Фата Моргана i_025.png_0

Но Хома одним махом смазал картину.

Он схватил кол, размахнулся и опустил на рояль. А-ах!..

Трехногий зверь треснул и взревел дикой гаммой струн от жалобных до грозных. А высокие комнаты подхватили этот рев и разнесли по всему дому. Люди очнулись, ожили, зашевелились. Волна хлынула сквозь двери в комнату и ударила в стены. Тогда вдруг упали колья на тихие воды зеркал, и со звоном брызнули на пол вдребезги разбитые лица, в них отраженные.

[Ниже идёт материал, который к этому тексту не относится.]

-- ==== Sys2Proof/Tests/Slice0.lean ====
section
/-! SUPPORT. The model's own tests: an ill-formed term for every check of WellFormed.lean, the spec's worked examples, a few
single commands, and for every clause with hypotheses of every obligation a concrete state and operands that meet them. -/

namespace Sys2Proof.Tests

set_option Elab.async false
set_option maxRecDepth 4000
set_option linter.all false

open Sys2Proof.Machine

/-! ### Small states -/

/-- The state after reset with the given (field, unit, index, value) written. -/
def w (l : List (Fld × Nat × Nat × Nat)) : State := l.foldl (fun s x => s.wr x.1 x.2.1 x.2.2.1 x.2.2.2) State.reset
/-- The module in its slot with its core rails up. -/
def upl : List (Fld × Nat × Nat × Nat) := [(.mod .stby, 0,0,1), (.mod .mated,0,0,1), (.mod .STAT_STATE,0,0,2), (.mod
  .coreOn,0,0,1)]
/-- The module booted, with node 9 operational on both buses and the UDP transport. -/
def bootl : List (Fld × Nat × Nat × Nat) := upl ++ [(.od .up,0,0,1), (.od .NODE_NMT,0,0,5), (.od .NODE_VALID,0,0,1),
  (.od .NODE_NODE_ID,0,0,9), (.od .CAN_EN,0,0,1), (.od .CAN_PROTO,0,0,1), (.od .CAN_EN,0,1,1), (.od
  .CAN_PROTO,0,1,1),(.od .ETH_EN,0,0,1),(.od .ETH_LINK,0,0,1)]
/-- Die `d` powered and ACTIVE. -/
def die1 (d : Nat) : List (Fld × Nat × Nat × Nat) :=
  [(.fab .clocksRun, 1 + d, 0, 1), (.fab .STATE_STATE, 1 + d, 0, 3), (.mod .dieOn, 0, d, 1), (.seif .DIE_STATE, 0, d, 3)]
/-- The booted module with die 7 ACTIVE. -/
def fab7l : List (Fld × Nat × Nat × Nat) := bootl ++ die1 7
/-- The booted module with dies 7 and 0 ACTIVE. -/
def fab07l : List (Fld × Nat × Nat × Nat) := fab7l ++ die1 0

/-- More fields after a list of them. -/
def more (a b : List (Fld × Nat × Nat × Nat)) : List (Fld × Nat × Nat × Nat) := a ++ b

/-! ### Small messages -/

/-- The fields of an image header (R372). -/
def hdr0 : List Nat := [0x4C,0x4D,0x53,0x54, 1, 1, 1, 1, 1, 0, 0, 4] ++ beBytes 8 (2 ^ 64 - 1) ++ beBytes 4 5 ++ beBytes 4 2000 ++ beBytes 2 400 ++ [0,0] ++
  beBytes 8 0 ++ beBytes 8 5332 ++ List.replicate 76 0
/-- An image header with its CRC. -/
def header128 : List Nat := hdr0 ++ beBytes 4 (crc32c hdr0)
/-- A frame record of one word (R375). -/
def frame16 : List Nat := let h := [0x04, 1, 0xFF, 0] ++ beBytes 4 4607 ++ beBytes 4 1; h ++ beBytes 4 (crc32c (h ++ beBytes 6 0)) ++ beBytes 6 0
/-- A trailer (R380). -/
def trailer : List Nat := beBytes 4 0x4C454E44 ++ List.replicate 5188 0
/-- A signed command (R430). -/
def command (code signer : Nat) (p : List Nat) : List Nat :=
  beBytes 4 0x47434D44 ++ [1, code, signer, 0] ++ beBytes 16 0 ++ beBytes 8 1 ++ beBytes 4 p.length ++ p ++ List.replicate 5172 1
/-- A firmware package (R441). -/
def firmware (svn : Nat) : List Nat :=
  beBytes 4 0x47465750 ++ [1, 0, 7, 0] ++ beBytes 4 svn ++ beBytes 4 1 ++ beBytes 2 5 ++ List.replicate 46 0 ++ [9] ++ beBytes 4 0x4746454E ++ List.replicate 16 0 ++ List.replicate 5172 1
/-- A debug token (R436). -/
def token (level signer flags : Nat) : List Nat :=
  beBytes 4 0x47444254 ++ [1, level, signer, flags] ++ beBytes 16 0 ++ beBytes 8 0 ++ beBytes 8 (2 ^ 64 - 1) ++ beBytes 4 0 ++ List.replicate 4 0 ++ List.replicate 5172 1
/-- Object 0x1000. -/
def row1000 : ObjRow := ⟨0x07, .const, false, .val (Config.n * 65536)⟩
/-- The value of object 0x1000. -/
def val1000 : Nat := Config.n * 65536
/-- Object 0x1017. -/
def row1017 : ObjRow := ⟨0x06, .rw, false, .held⟩
/-- The `k` bytes of `v`, least significant first. -/
def leB (k v : Nat) : List Nat := (beBytes k v).reverse
/-- The header of a Caravan payload. -/
def cvnHead (ty n : Nat) : List Nat := [ty, 0] ++ beBytes 2 n ++ beBytes 8 9
/-- A Caravan payload with its CRC. -/
def cvnBody (ty n : Nat) (es : List Nat) : List Nat := cvnHead ty n ++ beBytes 4 (crc32c (cvnHead ty n ++ [0,0,0,0] ++ es)) ++ es
/-- An Ethernet frame with its FCS. -/
def ethFrame (dst src ety : Nat) (pl : List Nat) : List Nat := let b := beBytes 6 dst ++ beBytes 6 src ++ beBytes 2 ety ++ pl; b ++ leB 4 (crc32 b)
/-- A destination address. -/
def macD : Nat := 0x0200_0000_0001
/-- A source address. -/
def macS : Nat := 0x0200_0000_0002
/-- A packet of a queue with items of those data, the last with END. -/
def qp (q prio src : Nat) (stage : QStage) (l : List Nat) : QPkt :=
  ⟨q, prio, src, 0, stage, (List.range l.length).map fun i => itemSlot i prio (i + 1 == l.length) ⟨l.getD i 0, false⟩⟩
/-- The state after the stream has given bytes. -/
def s1of (s : State) (b : List Nat) (k : Nat) (c : Bool) : State :=
  match s.takeBytes b k c with
  | some x => x.2
  | none => s
/-- What the partner of a side sends. -/
def sent (s : State) (u l : Nat) : Nat × State := (s.nextBlock (partnerOf u l).1 (partnerOf u l).2 []).getD (0, s)
/-- What a side receives, without errors on the wires. -/
def blk (s : State) (u l : Nat) : Nat × State := (sent s u l).2.overWires (partnerOf u l).1 (partnerOf u l).2 (sent s u l).1 []
/-- A packet with every field 0. -/
def packet : Pkt := ⟨0, false, 0, 0, 0, 0, 0, 0, 0, 0, 0, 0, 0, 0, 0, 0, 0, 0, []⟩
/-- A verdict on the signatures of an item. -/
def verdict : Verdict := ⟨true, true, [], [], 0⟩

/-! ### An ill-formed term for every check -/

theorem test_ill_formed_1 : ([
  .tickArm (2 ^ 80), .tickResume (2 ^ 80), .deadlinePulse [(8, 0, 0, 0)] [], .deadlinePulse [(0, 24, 0, 0)] [],
    .deadlinePulse [(0, 0, 2, 0)] [], .deadlinePulse [(0, 0, 0, 2)] [], .deadlinePulse [] [9], .boundaryPulse [(8, 0,
    0)], .boundaryPulse [(0, 24, 0)], .boundaryPulse [(0, 0, 2)], .tickSlackClr 8 0, .pairLoWrite 3 0, .pairLoRead 5,
    .unitDone 0 0 0, .unitDone 9 0 0, .unitDone 1 16 0, .unitDone 1 0 (2 ^ 80), .groupStart 6 0 0 0 0 0,
    .memberDecision 6 0 0 false 0, .memberDecision 0 16 0 false 0, .memberDecision 0 0 0 false 256, .groupDecision 6 0
    false 0, .groupDecision 0 0 false 256, .sourceUpdate (2 ^ 80) 0 0, .sourceUpdate 0 (2 ^ 80) 0, .canSyncEdge 2 0,
    .canSyncEdge 0 (2 ^ 80), .timeMessage 2 0 0, .timeMessage 0 65536 0, .timeMessage 0 0 (2 ^ 28), .vccoMeasurement 8
    0, .vccoMeasurement 0 65536, .sliceOperandSet 8 0 0 0 0 false false false, .sliceOperandSet 0 4608 0 0 0 false
    false false, .asStickyClr 8, .bankRead 8 0 0 0, .bankRead 0 512 0 0, .bankRead 0 0 2 0, .bankRead 0 0 0 16384,
    .bankWrite 8 0 0 0 0, .bankWrite 0 512 0 0 0, .bankWrite 0 0 2 0 0, .bankWrite 0 0 0 16384 0, .bankSet 8 0 0 0 0,
    .bankSet 0 512 0 0 0, .bankSet 0 0 2 0 0, .bankSet 0 0 0 16384 0, .bankClear 8 0 0 0 0, .bankClear 0 512 0 0 0,
    .bankClear 0 0 2 0 0, .bankClear 0 0 0 16384 0, .bankLockRead 8 0 0 0, .bankLockRead 0 512 0 0, .bankLockRead 0 0
    2 0, .bankLockRead 0 0 0 16384, .bankWriteUnlock 8 0 0 0 0, .bankWriteUnlock 0 512 0 0 0, .bankWriteUnlock 0 0 2 0
    0, .bankWriteUnlock 0 0 0 16384 0, .bankUnlock 8 0 0 0] : List Instr).all (fun i => !i.wellFormed) = true := by decide +kernel
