-- ==== Sys2Proof/Machine/Schedule.lean ====
section
/-! DEFINITION. The demo schedule and the sequence counter (42_demo_schedule.md). -/

namespace Sys2Proof.Machine

/-- `sched(c)` (R160) on the Status Register, kept apart from the protocol (R168). -/
def sched (c : Nat) (r : StatusReg) : StatusReg :=
  if c = 0 then setBatteryGood true (setOnline true r)
  else if c = 30 then setOnline false r
  else if c = 40 then setOnline true r
  else if c = 50 then setOnline false r
  else if c = 60 then setBatteryGood false r
  else r

/-- `inc(c)` (R161) on CNT_W-bit values. -/
def inc (p : Params) (c : Nat) : Except FaultCode Nat :=
  if c = 2 ^ cntWidth p - 1 then
    match p.cntOverflow with
    | .wrap => .ok 0
    | .fault => .error .cntOverflow
  else .ok (c + 1)

end Sys2Proof.Machine
end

А дом все наполнялся новыми людьми. Ослепленные светом, оглушенные звоном стекла, они лезли из прихожей, словно осы из гнезда, и набрасывались вслепую на все, что попадалось под руки.

Бей все!

И набрасывались на все. Старались разодрать стулья за ножки, а когда не удавалось, били стульями об пол, наваливались на них грудью, как на живое существо, молча стиснув зубы. Колья сметали фарфор с этажерок дождем черепков, стекла под ударами молотков сыпались из рам, как цвет с дерева. Все больше пьянели. Хотелось слышать только звон, стук, треск, предсмертный хрип каждой вещи, так же тяжело умиравшей, как и живое существо.

Про Лелю забыли.

А рояль не давался Хоме. Черные блестящие бока его трескались и куда-то проваливались при каждом взмахе кола, но он все еще держался на ногах и только выл дико, как зверь, истекающий кровью.

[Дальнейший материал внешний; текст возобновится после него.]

-- ==== Sys2Proof/Machine/Script.lean ====
section
/-! DEFINITION. Event scripts (30_encoding.md R84, R85) assembled to event bytes, and the written
form of output events (R86). Notation only: no step reads a script. Texts are lists of
characters. Conventions the rules leave open: log entry 17. -/

namespace Sys2Proof.Machine

/-- The value of a hexadecimal digit. -/
def hexValue (c : Char) : Option Nat :=
  if 48 ≤ c.toNat ∧ c.toNat ≤ 57 then some (c.toNat - 48)
  else if 65 ≤ c.toNat ∧ c.toNat ≤ 70 then some (c.toNat - 55)
  else if 97 ≤ c.toNat ∧ c.toNat ≤ 102 then some (c.toNat - 87)
  else none

/-- A hexadecimal byte of two digits. -/
def hexByte : List Char → Option Byte
  | [a, b] => do return BitVec.ofNat 8 (16 * (← hexValue a) + (← hexValue b))
  | _ => none

/-- A decimal number of at least one digit. -/
def decimal : List Char → Option Nat
  | [] => none
  | cs => cs.foldlM (fun n c =>
      if 48 ≤ c.toNat ∧ c.toNat ≤ 57 then some (10 * n + (c.toNat - 48)) else none) 0

/-- Split at the characters that `sep` names; never empty. -/
def splitAt (sep : Char → Bool) : List Char → List (List Char)
  | [] => [[]]
  | c :: cs =>
    match splitAt sep cs with
    | [] => [[]]
    | w :: ws => if sep c then [] :: w :: ws else (c :: w) :: ws

/-- The words of a line, its comment dropped: "a `;` starts a comment" (R84). -/
def lineWords (line : List Char) : List (List Char) :=
  (splitAt (fun c => c == ' ' || c.toNat == 9 || c.toNat == 13)
    (line.takeWhile (fun c => c != ';'))).filter (fun w => !w.isEmpty)

/-- The recognised request with direction 0, `SIGSETUP` (R85). -/
def sigSetupBytes : List Byte := encode (.setupSig 0)

/-- The mnemonics of R84 with their tags. -/
def eventMnemonics : List (List Char × Byte) :=
  [("RESET".toList, tagReset),
   ("CONFIG".toList, tagConfig),
   ("SETUP".toList, tagSetup),
   ("DATA".toList, tagData),
   ("TP_SET_ONLINE".toList, tagTpSetOnline),
   ("TP_SET_BATTERY_GOOD".toList,
     tagTpSetBatteryGood),
   ("TP_SERIALIZE".toList, tagTpSerialize)]

/-- One line of one event, or of a pseudo-event without a block, as bytes (R84, R85). -/
def eventLine (m : List Char) (operands : List Byte) : Option (List Byte) :=
  if m = "SIGSETUP".toList then
    if operands = [] then some sigSetupBytes else none
  else if m = "TXN".toList then
    if operands.length = 4 then some (sigSetupBytes ++ tagData :: 4 :: operands) else none
  else
    match eventMnemonics.lookup m with
    | none => none
    | some t => if eventLength t = some (operands.length + 1) then some (t :: operands) else none

/-- What is assembled so far: the open REPEAT blocks, innermost first, each with its count and the
bytes before it, and the bytes of the innermost block. -/
structure Assembly where
  blocks : List (Nat × List Byte)
  out    : List Byte
deriving DecidableEq, Repr

/-- `out`, `n` times. -/
def repeatBytes : Nat → List Byte → List Byte
  | 0, _ => []
  | n + 1, out => out ++ repeatBytes n out

/-- One line (R84, R85): nothing, the opening or the closing of a REPEAT block, or one event. -/
def assembleLine (a : Assembly) (line : List Char) : Option Assembly :=
  match lineWords line with
  | [] => some a
  | [w] =>
    if w = [Char.ofNat 125] then
      match a.blocks with
      | [] => none
      | (n, before) :: bs => some { blocks := bs, out := before ++ repeatBytes n a.out }
    else (eventLine w []).map (fun bytes => { a with out := a.out ++ bytes })
  | m :: args =>
    if m = "REPEAT".toList then
      match args with
      | [n, brace] =>
        if brace = [Char.ofNat 123] then
          (decimal n).map (fun k => { blocks := (k, a.out) :: a.blocks, out := [] })
        else none
      | _ => none
    else do
      let operands ← args.mapM hexByte
      let bytes ← eventLine m operands
      return { a with out := a.out ++ bytes }

/-- A whole script as the bytes of its events, in order (R84). -/
def assemble (text : List Char) : Option (List Byte) := do
  let a ← (splitAt (fun c => c.toNat == 10) text).foldlM assembleLine { blocks := [], out := [] }
  if a.blocks = [] then some a.out else none

/-! ## Output traces (R86) -/

/-- The mnemonic of an output event (R81). -/
def outMnemonic : OutEvent → String
  | .respClaimed => "RESP_CLAIMED"
  | .respDeclined => "RESP_DECLINED"
  | .armRx _ => "ARM_RX"
  | .statusAck => "STATUS_ACK"
  | .statusStall => "STATUS_STALL"
  | .txInt _ _ _ => "TX_INT"
  | .ledToggle => "LED_TOGGLE"
  | .regHandler => "REG_HANDLER"
  | .pipeInit _ _ _ => "PIPE_INIT"
  | .tpFrame _ => "TP_FRAME"
  | .fault _ => "FAULT"

/-- One hexadecimal digit, capitals. -/
def hexDigit (n : Nat) : String := String.singleton (Char.ofNat (if n < 10 then 48 + n else 55 + n))

/-- A byte as two hexadecimal digits. -/
def hexText (b : Byte) : String := hexDigit (b.toNat / 16) ++ hexDigit (b.toNat % 16)

/-- An output event as a trace writes it: its mnemonic, then its operands in hexadecimal (R86). -/
def outText (e : OutEvent) : String :=
  (outBytes e).tail.foldl (fun t b => t ++ " " ++ hexText b) (outMnemonic e)

end Sys2Proof.Machine
end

Потревоженная пыль, до сих пор покоившаяся в мебели, теперь дымилась, клубилась в воздухе, отчего свет становился желтым и мутным. Все слилось в одном безумии. Люди пили его друг у друга из глаз, теряя рассудок от предсмертного страха искалеченных вещей, от криков стекла и металла, от стона струн. Все эти отломанные ножки, оторванные спинки, черепки под ногами, клочки бумаги, пустыня разрушения пробуждали еще большую жажду уничтожать, ломать, бить; и ноги исступленно топтали уже сломанное, а руки искали нового.

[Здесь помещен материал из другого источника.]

-- ==== Sys2Proof/Certificates/Slice0/Obligations.lean ====
section
/-! DEFINITION. The statements for the provers. A docstring names the rule of spec/ a statement
formalises, or says what it rests on. -/

open Sys2Proof Sys2Proof.Machine

/-! ## Reset -/

/-- The reset values at power-on and after RESET, which every state accepts, whose output trace is
empty, which repeated changes nothing, and after which TP_SERIALIZE shows six zero bytes (derived:
10_state.md section 3, 41_control_transfer.md section 2; that the trace is a field that RESET empties
is log entry 3, and that a second RESET leaves the same receive buffer log entry 7). -/
def Obligations.ResetGivesResetValues : Prop :=
  HasResetValues State.reset ∧
  (∀ rest : List Byte, decode (0x00 :: rest) = .event .reset rest) ∧
  ∀ s : State, ∃ t : State,
    exec .reset s = .next t ∧ HasResetValues t ∧ t.trace = [] ∧ exec .reset t = .next t ∧
      ∃ u : State, exec .tpSerialize t = .next u ∧ u.trace = [.tpFrame ⟨0, 0, 0, 0, 0, 0⟩]

/-- A RESET keeps what is the environment's: the deliveries, the parameters and the numbering of free
values (the model's own fields, log entries 1, 4 and 8), and clears the marks of a faulted or
refused block (41_control_transfer.md section 1: "any | RESET | - | all state to reset values"). -/
def Obligations.ResetRevivesAndKeepsEnvironment : Prop :=
  ∀ s t : State, exec .reset s = .next t →
    Live t ∧ t.input = s.input ∧ t.params = s.params ∧ t.freeIdx = s.freeIdx

/-! ## Invariants of every step -/

/-- The invariants hold at power-on, for every admitted parameter (derived from 10_state.md section 3
and 70_reset_and_hazards.md section 1). -/
def Obligations.InvariantsHoldAtPowerOn : Prop :=
  ∀ p : Params,
    BlockInv (powerOn p) ∧ CountsTransactions (powerOn p) ∧ OnTrajectory (powerOn p) ∧
      AnnouncedOnce (powerOn p) ∧ OneInFlight (powerOn p) ∧ ClaimsCoverReplies (powerOn p) ∧
      OutputsLegal (powerOn p)

/-- Every step keeps the machine's invariant: legal transaction state, counter within CNT_W bits, the
two configuration flags equal, no transaction before registration, marks that agree, and none of
the codes 4, 5 and 7 (derived: the spec's own inference in 41_control_transfer.md section 5, R137
"FLT_TX_PIPE_UNINIT is unreachable"). -/
def Obligations.StepKeepsInvariant : Prop :=
  ∀ s t : State, BlockInv s → step s = .next t → BlockInv t

/-- Every step keeps the counter equal to the number of completed transactions since RESET modulo
2^CNT_W, and the numbers of LED toggles and of submitted replies equal to that number (derived:
41_control_transfer.md section 5, R136, an inference of the spec's own; with wrap or fault at the
top, D8). -/
def Obligations.StepKeepsCountOfTransactions : Prop :=
  ∀ s t : State, CountsTransactions s → step s = .next t → CountsTransactions t

/-- Every event but a test-port write keeps the flags on the trajectory, a wrap of the counter
included (derived: 42_demo_schedule.md R164 and R167, inferences of the spec's own). -/
def Obligations.EventsKeepTrajectory : Prop :=
  ∀ (i : Instr) (s t : State), isTestWrite i = false → OnTrajectory s → exec i s = .next t →
    OnTrajectory t

/-- Every step keeps the trace's record of the configuration: REG_HANDLER and then PIPE_INIT 01 01 20,
once each, exactly if the handler is registered (derived: 41_control_transfer.md section 3, R123,
an inference of the spec's own). -/
def Obligations.StepKeepsAnnouncedOnce : Prop :=
  ∀ s t : State, AnnouncedOnce s → step s = .next t → AnnouncedOnce t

Андрий одной рукой ломал ветки живых растений, рассыпал землю из вазонов. Ага! Ты растешь! И упивался хрустом горшков под каблуками.

Хома, с перекошенным ртом, весь мокрый, блестел от пота.

— Гуляйте, дети! Пришел наш день.

Панас Кандзюба старался поднять большой шкаф, но не рассчитал своих сил. Шкаф навалился на него и придавил. Панас вертелся под ним, кряхтел, волок к окну. Ему помогли другие. Шкаф лег на окно, задрал ножки, и белый низ покачнулся и исчез. Панас высунулся в окошко, чтобы услыхать, как шкаф треснется грудью о землю.

Во дворе, в беспросветной мгле, кишели люди, как гусеницы.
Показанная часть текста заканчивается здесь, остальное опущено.